> _INPUT RECORDS_
□ □ □ □ □

/-- What the device sends or shows outside, or does to a part outside, in the order it happened. The machine never
reads it back. -/
inductive Out where
  /-- an MSI-X message: vector, address, data (R53) -/
  | msix (vector addr data : Nat)
  /-- a PAUSE (priority 8) or PFC frame of port `port` with its quanta; 0 quanta is XON (R723) -/
  | pauseFrame (port prio quanta : Nat)
  /-- a write of the PCIe host's memory by the ring engine (R196, R209) -/
  | hostWrite (addr : Nat) (data : Bytes)
  /-- a PPDU of radio `radio`: each MPDU as its frame, sequence number, PN, and whether its FCS is inverted (R139) -/
  | ppdu (radio : Nat) (mpdus : List (Bytes × Nat × Option Nat × Bool))
  /-- a beacon of link `link`: AP Removal Timers by link (R266), the advertised B–C mode and the BSS Parameters Change
  Count (R273), the AIDs of its TIMs by BSS (R364), and restricted TWT periods as start slot, LEN and TIDS (R329) -/
  | beacon (link : Nat) (removal : List (Nat × Nat)) (bc count : Nat) (tim : List (Nat × Nat))
      (rtwt : List (Nat × Nat × Nat))
  /-- a trigger frame of link `link` by the device's own timer: BSRP (R325) -/
  | bsrp (link : Nat)
  /-- a BlockAckReq of radio `radio` to station `entry` for a TID with its starting sequence number (R370) -/
  | blockAckReq (radio entry tid sn : Nat)
  /-- an Outrider frame to entry `nbr`: centre in kHz, mode code, power in 0.25 dBm, nanoseconds from the start of its
  timeslot where it goes out in a cell, the PSDU without its FCS, and, in the long-range mode, its symbols' bits (R391) -/
  | outrFrame (nbr khz mode : Nat) (power : Int) (offset : Option Int) (psdu : Bytes) (symbols : List Bool)
  /-- wake-up frames to entry `nbr`: PAN ID, short address, and the Rendezvous Time in µs of each frame, from its end to the
  data frame (R427) -/
  | outrWake (nbr pan short : Nat) (times : List Nat)
  /-- an Outrider acknowledgement: its sequence number, whether it is an Enhanced Acknowledgement and, in a cell, its time
  correction in µs (R410, R414) -/
  | outrAck (seq : Option Nat) (enhanced : Bool) (correction : Option Int)
  /-- an Ethernet frame with its FCS on the wire of port `port` (R721) -/
  | ethFrame (port : Nat) (frame : Bytes)
  /-- a CAPX frame on lane `lane` (R713) -/
  | capxFrame (lane : Nat) (frame : Bytes)
  /-- an 802.3br verify request of port `port` (R724) -/
  | verify (port : Nat)
  /-- one transmitted PRBS bit of lane `lane` inverted (R720) -/
  | prbsInvert (lane : Nat)
  /-- an outbound PCIe request: OP, address, byte enables, write data (R727) -/
  | pcieRequest (op addr be data : Nat)
  /-- a PCIe completion to the host: whether it is answered, and its data (R727) -/
  | pcieReply (ok : Bool) (data : Bytes)
  /-- a transfer on the PMBus to device `addr`: bytes written, and the number of bytes then read (R788–R791) -/
  | pmbus (addr : Nat) (written : List Nat) (reads : Nat) (pec : Bool)
  /-- a command on the SPI balls: SPI_CMD, SPI_ADDR and the data written (R806) -/
  | spi (cmd addr : Nat) (data : Bytes)
  /-- a character sent on UART_TX (R807) -/
  | uart (c : Nat)
  /-- what the debug port shifts out: a data register of `bits` bits (R816) -/
  | tdo (bits value : Nat)
  deriving DecidableEq, Repr

/-- An event post that waits in the event-post queue: a task, an event flag, and an item, if any. -/
structure Post where
  task : Nat
  flag : Nat
  item : Option Manifest
  deriving DecidableEq, Repr

/-- State shared by all pages: the rules of "Register Pages, Feature Negotiation and Shared Rules" and of DIAG. -/
structure Shared where
  /-- features each block took at its last entry to Starting, by first page (R62); bit 32(w−1)+b for word w bit b -/
  taken : Tab Nat := []
  /-- writes of a _LO register held for the same master's next write of its _HI partner (R78) -/
  heldLo : List ((Nat × Nat) × Nat) := []
  /-- _HI values latched by a read of _LO, by master and register (R78, R526) -/
  latched : List ((Nat × Nat) × Nat) := []
  /-- counter events accumulated while a block holds its statistics (R71, R815) -/
  frozenCounts : RegStore := []
  /-- errors accumulated while a block holds its error capture, oldest first (R71, R815) -/
  frozenErrs : List ErrRec := []
  /-- interrupt lines whose rising edge the router holds for a full event-post queue (R52) -/
  heldLines : List Nat := []
  /-- the Drover's event-post queue, oldest first (R52, R645) -/
  posts : List Post := []
  /-- the DRV_FEAT1–3 words present at the write of SYSFEAT_COMMIT while a commit is in progress (R59) -/
  commit : Option (List Nat) := none
  /-- DIAG_FATAL_CFG.ACTION as it stood at the fatal report that started the grace (R812) -/
  graceAction : Nat := 0
  /-- PACE: last good VNOW (R89) and the tick at which the margin for a step down began to hold (R87) -/
  paceGood : Nat := 0x50
  paceHold : Option Nat := none
  /-- the result of the last read on the fabric, as the reading master receives it, and whether the access was blocked -/
  readData : Bytes := []
  readPoison : Bool := false
  blocked : Bool := false
  deriving DecidableEq, Repr

/-- Reset, bring-up and shut-down beyond the SYS registers. -/
structure Bringup where
  /-- the internal reset is asserted (R822) -/
  asserted : Bool := false
  /-- a warm reset has been requested and not yet asserted (R96): every input is closed -/
  warmPending : Bool := false
  /-- cause bits of the requests that are pending (R93) -/
  causes : Nat := 0
  /-- reset inputs at their balls (R92, R119) -/
  pwrGood : Bool := true
  resetN : Bool := true
  perstN : Bool := true
  /-- supply monitors that are asserted (R783): 0 VDD_CORE, 1 VDD_SRAM, 2 VIO18 -/
  monitors : List Nat := []
  /-- a thermal trip holds the internal reset (R822) -/
  hot : Bool := false
  /-- both reset inputs are high and the 100 µs to release are counted (R786) -/
  counting : Bool := false
  /-- the 40 MHz reference is present (R114) -/
  refPresent : Bool := true
  /-- strap balls as sampled at reset release (R786) -/
  bootMode : Nat := 0
  epStrap : Bool := false
  epWidth : Nat := 0
  /-- OTP faults in a row, and Bryn held at VERIFY by them (R616) -/
  otpFaults : Nat := 0
  brynHeld : Bool := false
  /-- tick of the reset release (SYS_BOOT_TIME counts from it) -/
  releaseTick : Nat := 0
  /-- a unit prepares from results kept over a warm reset (R109) -/
  warmPrep : Bool := false
  /-- Radio A and ETH0 are enabled in the reduced form (R106) -/
  reducedA : Bool := false
  reducedEth0 : Bool := false
  /-- the quick calibration of chain 0 is running (R107) -/
  quickCal : Bool := false
  /-- PCIe link training has been started (R119) -/
  pcieTraining : Bool := false
  /-- Bryn's grants to the PCIe host are in force (R628) -/
  recovOpen : Bool := false
  /-- the primary image has failed and the backup image is read (R117) -/
  backup : Bool := false
  /-- the LEN of the host's write of BRYN_RECOV.GO while the image in the Serai is being verified (R116) -/
  recovGo : Option Nat := none
  /-- tick of the last watchdog kick, and whether half of TIMEOUT has passed since (R120) -/
  wdogTick : Nat := 0
  /-- shut-down: MODE, GRACE and the pages already drained (R123–R125) -/
  stopMode : Nat := 0
  stopGrace : Nat := 0
  drained : List Nat := []
  /-- phase 1 has closed the inbound sides (R823), and phase 3's grace has ended -/
  inboundClosed : Bool := false
  graceOver : Bool := false
  /-- cores that have executed the halt instruction (R123) -/
  halted : List Nat := []
  coreDrain : Bool := false
  /-- the cells that hold the boot image (R118) -/
  bootCells : List Nat := []
  /-- PWR_OFF_REQ is asserted (R124) -/
  pwrOff : Bool := false
  deriving DecidableEq, Repr

/-- A caravan (R129–R131): the chain of its cells in order, head first, its reference count, the head-cell headroom H in
force at its admission, and the first slot and length of its spilled tail, if any (R160). -/
structure Caravan where
  cells : List Nat
  refs : Nat := 1
  room : Nat := 64
  spill : Option (Nat × Nat) := none
  deriving DecidableEq, Repr

/-- The applied values of an owner class (R152). -/
structure ClassCfg where
  reserve : Nat
  limit : Nat
  alpha : Nat
  headroom : Nat
  warn : Nat
  deriving DecidableEq, Repr

/-- A transfer that waits at a Serai port for the next microsecond of the time base (R135). -/
structure PortJob where
  port : Nat
  master : Nat
  write : Bool
  off : Nat
  data : Bytes
  mask : List Bool
  errs : List SymErr
  errs2 : List SymErr
  deriving DecidableEq, Repr

/-- The Serai beyond its registers: the link table (R130), caravans, quarantine, applied class values, port counts,
scrubber and spill. -/
structure Serai where
  /-- cells in use and the class each is charged to -/
  use : Tab Nat := []
  /-- caravans by head cell -/
  caravans : Tab Caravan := []
  /-- poisoned words, numbered cell × 8 + word -/
  poison : List Nat := []
  quar : List Nat := []
  live : List ClassCfg :=
    [⟨8192, 65536, 4, 0, 1024⟩, ⟨8192, 65536, 4, 2048, 1024⟩, ⟨2048, 32768, 4, 0, 256⟩, ⟨4096, 32768, 4, 0, 256⟩,
     ⟨2048, 16384, 4, 0, 256⟩, ⟨256, 1024, 4, 0, 64⟩, ⟨1024, 4096, 4, 0, 128⟩, ⟨2048, 16384, 4, 0, 256⟩]
  /-- classes that hold Throttle and Refuse until their leaving conditions (R150) -/
  throttled : List Nat := []
  refusing : List Nat := []
  /-- head cell of the caravan that the last CELL_ADMIT granted, none where it was refused -/
  admitted : Option Nat := none
  /-- microsecond of the time base to which the port counts belong, and transfers completed in it by port -/
  portUs : Nat := 0
  portUsed : Tab Nat := []
  portWait : List PortJob := []
  /-- the next word the scrubber reads -/
  scrubPos : Nat := 0
  /-- first slot of the free chain of the spill region -/
  spillFree : Nat := 0
  /-- slot chains given back, by first slot and length, that the engine has not yet linked into the free chain -/
  slotFrees : List (Nat × Nat) := []
  deriving DecidableEq, Repr

/-- A TX descriptor or entry that the ring engine has taken and not yet completed: its index, the caravan of its frame,
whether it waits for the egress stamp, and the completion once known: STATUS and stamp (R199). -/
structure TxWait where
  idx : Nat
  head : Nat
  tsReq : Bool
  result : Option (Nat × Nat × Nat)
  /-- its completion has been written -/
  done : Bool := false
  deriving DecidableEq, Repr

/-- A host ring beyond its registers. -/
structure Ring where
  /-- the entry the engine takes next -/
  next : Nat := 0
  waits : List TxWait := []
  /-- an enqueue that the engine retries (R197) -/
  retry : Option Manifest := none
  /-- the index of the entry that is retried -/
  retryIdx : Nat := 0
  /-- cells claimed for a ring in the Serai (R193) -/
  claimed : List Nat := []
  claiming : Bool := false
  /-- tick of the first event counted in PENDING (R206) -/
  firstEvent : Option Nat := none
  deriving DecidableEq, Repr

□ □ □ □ □

> _WORK ORDER_
Print, without alteration, only the lines above between the one holding "(R52, R645) -/" and the one holding "brynHeld : Bool := false", inclusive.

> _EXERCISE RESULT_
  /-- the Drover's event-post queue, oldest first (R52, R645) -/
  posts : List Post := []
  /-- the DRV_FEAT1–3 words present at the write of SYSFEAT_COMMIT while a commit is in progress (R59) -/
  commit : Option (List Nat) := none
  /-- DIAG_FATAL_CFG.ACTION as it stood at the fatal report that started the grace (R812) -/
  graceAction : Nat := 0
  /-- PACE: last good VNOW (R89) and the tick at which the margin for a step down began to hold (R87) -/
  paceGood : Nat := 0x50
  paceHold : Option Nat := none
  /-- the result of the last read on the fabric, as the reading master receives it, and whether the access was blocked -/
  readData : Bytes := []
  readPoison : Bool := false
  blocked : Bool := false
  deriving DecidableEq, Repr

/-- Reset, bring-up and shut-down beyond the SYS registers. -/
structure Bringup where
  /-- the internal reset is asserted (R822) -/
  asserted : Bool := false
  /-- a warm reset has been requested and not yet asserted (R96): every input is closed -/
  warmPending : Bool := false
  /-- cause bits of the requests that are pending (R93) -/
  causes : Nat := 0
  /-- reset inputs at their balls (R92, R119) -/
  pwrGood : Bool := true
  resetN : Bool := true
  perstN : Bool := true
  /-- supply monitors that are asserted (R783): 0 VDD_CORE, 1 VDD_SRAM, 2 VIO18 -/
  monitors : List Nat := []
  /-- a thermal trip holds the internal reset (R822) -/
  hot : Bool := false
  /-- both reset inputs are high and the 100 µs to release are counted (R786) -/
  counting : Bool := false
  /-- the 40 MHz reference is present (R114) -/
  refPresent : Bool := true
  /-- strap balls as sampled at reset release (R786) -/
  bootMode : Nat := 0
  epStrap : Bool := false
  epWidth : Nat := 0
  /-- OTP faults in a row, and Bryn held at VERIFY by them (R616) -/
  otpFaults : Nat := 0
  brynHeld : Bool := false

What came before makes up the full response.